В конце завтрака я, под нажимом Уны, сказал фон Юкскюлю о своем желании получить пост во Франции. Уна прибавила: «Ты не мог бы ему посодействовать?» Фон Юкскюль задумался: «Попробую. Хотя мои друзья из вермахта не жалуют СС». Я уже и сам начал это понимать и иногда даже приходил к выводу, что Блобель, потерявший рассудок в Харькове, в общем-то был прав. Все мои пути вели в тупик: Бест, как и обещал, прислал мне «Фестгабе», не упомянув о Франции; Томас подбадривал меня, но у него тоже ничего не получалось. Я же полностью растворялся в близости сестры, в мыслях о ней и ничего сам не предпринимал, тонул в депрессии, оцепенении — неподвижная печальная соляная статуя на берегу Мертвого моря. Вечером мою сестру с мужем пригласили на прием, Уна предложила пойти и мне. Я отказался: не хотелось видеть ее в кругу наглых, пустых аристократов, пьяных от шампанского и высмеивающих все, что для меня являлось священным. Среди подобных людей я наверняка чувствовал бы себя беспомощным, неловким деревенским болваном, не находился бы с ответами на их саркастические замечания; их мир был закрыт для таких, как я, и они умело это демонстрировали. Я заперся в комнате; пытался листать «Фестгабе», но не мог сосредоточиться. И предался сладкому соблазну своих безумных иллюзий: Уну замучила совесть, она покинула вечеринку, едет ко мне в отель, открывает дверь, улыбается, искупая прошлые грехи. Полный идиотизм, конечно, признаю, но чем дальше, тем больше я убеждал себя, что именно так все и случится. Я, не зажигая света, сидел на диване, сердце мое трепетало от любого шума в коридоре, от любого звука лифта, я ждал. Но опять открывалась и захлопывалась другая дверь, во мне росло отчаяние — так черная вода, холодная, безжалостная, обволакивает утопленников и крадет их дыхание, драгоценный воздух жизни. На следующий день Уна и фон Юкскюль уезжали в Швейцарию.

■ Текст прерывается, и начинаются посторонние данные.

theorem wit_LinksAndNeighbours :
    let tr := { dev with net := { dev.net with links := [{ up := true }, {}, { training := true }, {}], ports := [{ svc := .inService }, {}] } }
    ((dev.net.links.getD 3 {}).up = true ∧ 3 / 2 < dev.net.ports.length) ∧
    (tr.fwUp = true ∧ 2 ∈ tr.portLinks 1 ∧ (tr.net.links.getD 2 {}).training = true ∧ (tr.net.links.getD 2 {}).up = false ∧
      (tr.net.ports.getD 1 {}).svc = .off ∧ tr.domOn 51 = true) ∧
    (dev.portUp 1 = true ∧ dev.net.fab.pfcMask.getLsbD 3 = true ∧ dev.net.fab.pfcMask.getLsbD 7 = false ∧ dev.net.fab.macsecReq = false ∧
      (secured dev).net.fab.macsecReq = true ∧ (secured dev).portUp 1 = true ∧
      ownMac {} 2 = false ∧ (2 : BitVec 48).getLsbD 0 = false ∧ (3 : BitVec 48).getLsbD 0 = true) ∧
    (v6Addr [0xFE, 0x80, 0, 0, 0, 0, 0, 0] 0 ∈ dev.ownAddrs {} 1 true ∧ (1 : BitVec 128) ∉ dev.ownAddrs {} 1 true) ∧
    (dev.net.fab.slaac = true ∧ v6Addr (leBytes 8 1) 0 ∉ (dev.net.ports.getD 1 {}).slaac ∧
      (let d := { dev with net := { dev.net with fab := { dev.net.fab with slaac := false } } }; d.net.fab.slaac = false)) := by
  decide +kernel

/-- A record of an all-gather (R367) of 64-byte chunks. -/
def collRec1 : List Nat := [3, 0, 0, 0, 0, 0] ++ le 2 7 ++ le 8 0 ++ le 8 4096 ++ le 8 0 ++ le 8 64 ++ le 4 1 ++ zero 20
def gathering (r : Option CollRun) : Dev :=
  let d := withBytes (svBase 0) collRec1 (open5 (held .running dev))
  { d with net := { d.net with groups := [(3, { group1 with list := svBase 0, run := r })] } }
def trig (d : Dev) : Dev := d.setCtx 1 (fun c => { c with objs := [(7, 1)] })
def gRun : CollRun := { k := 1, cr := collRec (bytes collRec1) (svBase 0), sent := [0], vis := 64 }

theorem wit_CollectivesRun :
    let d := trig (gathering none)
    let g : Group := { group1 with list := svBase 0 }
    let r := ((d.setCtx 1 (fun c => { c with objs := amod c.objs 7 0 (fun v => v - 1) })).ioFetch (svBase 0) 64)
    let run := gathering (some gRun)
    let rdy (k : Nat) := arr (pkt 8 [] (fun p => { p with obj := 3, ocnt := BitVec.ofNat 32 k }))
    let data := arr (pkt 7 [1] (fun p => { p with obj := 3, ocnt := 1 }))
    let abort := arr (pkt 8 [] (fun p => { p with obj := 3, ocnt := 1, oflags := 0x20 }))
    (aget d.net.groups 3 = some g ∧ d.power.on.getLsbD 52 = true ∧ d.triggered (3, g) = true ∧
      (d.net.groups.filter (fun x => x.2.run.isSome)).length + (d.net.groups.filter (fun x => x.1 < 3 && d.triggered x)).length < 32) ∧
    (holds (d.ctx 1) = true ∧ r.1.2 = [] ∧ r.2.collOk r.1.1 (collRec r.1.1 (svBase 0)) 2 1 1 = true) ∧
    (let b := withBytes (svBase 0) [9] d
     let q := (b.setCtx 1 (fun c => { c with objs := amod c.objs 7 0 (fun v => v - 1) })).ioFetch (svBase 0) 64
     b.triggered (3, g) = true ∧ q.2.collOk q.1.1 (collRec q.1.1 (svBase 0)) 2 1 1 = false) ∧
    (run.NewPacket {} data (newE run data) ∧ ((newE run data).collFrom data).map Prod.snd = some 0) ∧
    (run.NewPacket {} (rdy 1) (newE run (rdy 1)) ∧ (rdy 1).pkt.oflags.getLsbD 5 = false ∧
      run.NewPacket {} (rdy 2) (newE run (rdy 2))) ∧
    (run.NewPacket {} abort (newE run abort) ∧ abort.pkt.oflags.getLsbD 5 = true) ∧
    (gRun.lost = false ∧ run.outstanding 3 5 = false ∧ gRun.vis = expects gRun.cr 2 1 ∧ reduces gRun.cr = false ∧ gRun.cr.cop ≠ 1 ∧
      gRun.cr.doneSo = some 7 ∧ run.objVal 1 7 + gRun.cr.doneN ≤ 0xFFFFFFFF) ∧ run.myIndex g = 1 := by
  refine ⟨by decide +kernel, by decide +kernel, by decide +kernel, ⟨new_of (by decide +kernel), by decide +kernel⟩,
    ⟨new_of (by decide +kernel), by decide +kernel, new_of (by decide +kernel)⟩, ⟨new_of (by decide +kernel), by decide +kernel⟩,
    by decide +kernel, by decide +kernel⟩

theorem wit_CollectivesRun_data :
    let c := collRec (bytes collRec1) (svBase 0)
    let det : CollRun := { k := 1, cr := { c with cop := 2, det := true } }
    let data := arr (pkt 7 [1] (fun p => { p with obj := 3, ocnt := 1 }))
    reduces c = false ∧ data.pkt.ooff.toNat + data.pkt.payload.length ≤ dstBytes c 2 ∧
    ((gathering (some det)).NewPacket {} data (newE (gathering (some det)) data) ∧ reduces det.cr = true ∧ det.cr.det = true ∧
      (aget det.got 0).getD 0 < det.cr.chunk) := by
  exact ⟨by decide +kernel, by decide +kernel, new_of (by decide +kernel), by decide +kernel⟩

/-! Codec frames: a stream that codes at once, one triggered by an object, one that decodes. -/
def trigStream (x : CStream) : CStream := { x with trig := some 7, ctx := 1, fringN := 1 }
def ringDesc : List Nat := zero 8 ++ le 8 0 ++ le 8 0x10000 ++ zero 8 ++ le 4 64 ++ zero 156
def triggering (l : List Nat) (p : Bool) : Dev :=
  (coding trigStream (trig (held .running dev))).ioStore (fringBase 0x200000 16) (bytes l) (fun _ => p)
/-- The descriptor of the ring, with the object taken. -/
def ringRead (d : Dev) : (List Byte × List Nat) × Dev :=
  (d.setCtx 1 (fun c => { c with objs := aset c.objs 7 (BitVec.ofNat 32 (d.objVal 1 7 - 1)) })).ioFetch (fringBase 0x200000 16) 192
def ringEnd (d : Dev) : Dev := (ringRead d).2.setCstream 0 (fun y => { y with fpos := (y.fpos + 1) % 1 })
def framing (j : CodecJob) (f : CStream → CStream) : Dev := (coding f dev).setCodec 0 (fun e => { e with cur := some j })
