-- ==== Sys2Proof/Machine/Log.lean ====
section
/-! DEFINITION. simd_log_core (44_log.md R250 to R254). -/

namespace Sys2Proof.Machine

/-- The recombination of R251: the polynomial, the correction and the two parts of `e·ln2`. -/
def logCombine (cfg : Cfg) (d : Draws32) (x e : W32) : W32 :=
  let p := logPoly cfg d x
  let t1 := fmul (d 251 3) e cfg.kl.L_Q1
  let t2 := fmul (d 251 4) p.2 C_HALF
  let y := fadd (d 251 5) p.1 t1
  let x := fsub (d 251 6) x t2
  let t3 := fmul (d 251 7) e cfg.kl.L_Q2
  let x := fadd (d 251 8) x y
  fadd (d 251 9) x t3

/-- The special-value injection of R251: the invalid mask is a NaN pattern, and zero lanes become `-∞`. -/
def logInject (isz inv x : W32) : W32 := vor (vandnot isz (vor x inv)) (vand isz C_MINF)

/-- The dataflow of `plog.f32` (R251) in 8 lanes. -/
def plogLanes (cfg : Cfg) (d : Fin 8 → Draws32) (a : Lanes32) : Lanes32 :=
  let red := rrLog cfg d a
  fun i => logInject (red i).isz (red i).inv (logCombine cfg (d i) (red i).x (red i).e)

/-- The result vector of `plog.f32` (R251). -/
def plogVec (env : Env) (cfg : Cfg) (a : Vec) : Vec :=
  ofLanes32 (plogLanes cfg (draws32 env .plogF32) (lanes32 a))

/-- `plog.f32` (R251): answer the head of `Q`. -/
def execPlogF32 (s : State) : Host.Outcome State Fault Refusal :=
  s.answer false (plogVec Config.env s.pins.cfg)

end Sys2Proof.Machine
end

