/-- R111: the result is the second operand, or the first one where that is greater. -/
theorem fmax_cases (a b : W32) : fmax a b = b ∨ (fmax a b = a ∧ isNaN32 a = false ∧ place32 b < place32 a) := by
  unfold fmax
  split
  next h =>
    obtain ⟨ha, -, hlt⟩ := (cmpGT_iff a b).1 h
    exact .inr ⟨rfl, ha, hlt⟩
  next => exact .inl rfl

theorem toNat_eq_magOf {w : W32} (h : w.msb = false) : w.toNat = magOf (k := 31) w := by
  rw [BitVec.msb_eq_decide, decide_eq_false_iff_not, not_le] at h
  exact (Nat.mod_eq_of_lt h).symm

/-- A pattern placed above a positive number has sign bit 0 and the greater bits, up to those of `+∞`. -/
theorem toNat_lt_of_place_lt {m : Nat} (hm : m < b32.infMag) {w : W32} (hw : isNaN32 w = false)
    (h : place32 (packOf 31 false m) < place32 w) : m < w.toNat ∧ w.toNat ≤ b32.infMag := by
  obtain ⟨hfin, hgrid⟩ := value32_packOf hm
  rw [place32_of_isFin32 hfin, hgrid] at h
  rcases b32_fits.datumOf_cases (k := 31) w with ⟨hmag, hd⟩ | ⟨hmag, hd⟩ | ⟨-, hd⟩
  · have hval : ((value32 w : ℚ) : ℝ) = signedReal w.msb (b32.grid (magOf (k := 31) w)) :=
      valueOf_eq_signedReal (k := 31) b32 hmag
    rw [place32_of_isFin32 ((b32_fits.isFin_iff (k := 31) w).2 hmag), EReal.coe_lt_coe_iff, hval] at h
    cases hs : w.msb with
    | true =>
      rw [hs] at h
      have hneg : signedReal true (b32.grid (magOf (k := 31) w)) ≤ 0 := neg_nonpos.2 (grid_nonneg b32 _)
      exact absurd (grid_nonneg b32 m) (h.trans_le hneg).not_ge
    | false =>
      rw [hs] at h
      rw [toNat_eq_magOf hs]
      exact ⟨(grid_strictMono b32).lt_iff_lt.1 h, hmag.le⟩
  · cases hs : w.msb with
    | true =>
      rw [place32_eq, show datum32 w = .inf true from hs ▸ hd] at h
      exact absurd h not_lt_bot
    | false =>
      rw [toNat_eq_magOf hs, hmag]
      exact ⟨hm, le_refl _⟩
  · exact absurd hd ((isNaN32_eq_false_iff w).1 hw)

/-- A number of a binary32 pattern by computation. -/
theorem value32_eq_of_datum32 {w : W32} {s : Bool} {n : Nat} {e : Int} (h : datum32 w = .fin s n e) :
    isFin32 w = true ∧ value32 w = signedInt s n * 2 ^ e := by
  rw [isFin32, value32, h]
  exact ⟨rfl, rfl⟩

theorem C_ZERO_value : isFin32 C_ZERO = true ∧ value32 C_ZERO = 0 := by
  obtain ⟨hfin, hval⟩ := value32_eq_of_datum32 (show datum32 C_ZERO = .fin false 0 (-149) by decide)
  exact ⟨hfin, hval.trans (by norm_num [signedInt])⟩

theorem C_HALF_value : isFin32 C_HALF = true ∧ value32 C_HALF = 1 / 2 := by
  obtain ⟨hfin, hval⟩ := value32_eq_of_datum32 (show datum32 C_HALF = .fin false 8388608 (-24) by decide)
  exact ⟨hfin, hval.trans (by norm_num [signedInt])⟩

theorem C_ONE_value : isFin32 C_ONE = true ∧ value32 C_ONE = 1 := by
  obtain ⟨hfin, hval⟩ := value32_eq_of_datum32 (show datum32 C_ONE = .fin false 8388608 (-23) by decide)
  exact ⟨hfin, hval.trans (by norm_num [signedInt])⟩

theorem C_126_value : isFin32 C_126 = true ∧ value32 C_126 = 126 := by
  obtain ⟨hfin, hval⟩ := value32_eq_of_datum32 (show datum32 C_126 = .fin false 16515072 (-17) by decide)
  exact ⟨hfin, hval.trans (by norm_num [signedInt])⟩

Сестра позвонила мне утром, прямо перед отходом поезда. Голос у нее был тихий, нежный, теплый. Беседа наша длилась недолго, я в отчаянии слушал голос, звучавший в трубке, не вникая в смысл слов. «Мы увидимся, — успокаивала она. — Приезжай к нам». — «Посмотрим», — отвечал кто-то другой вместо меня. Меня снова тошнило, я судорожно сглотнул слюну, глубоко вдохнул через нос, сдержался. Уна повесила трубку, я опять остался в одиночестве.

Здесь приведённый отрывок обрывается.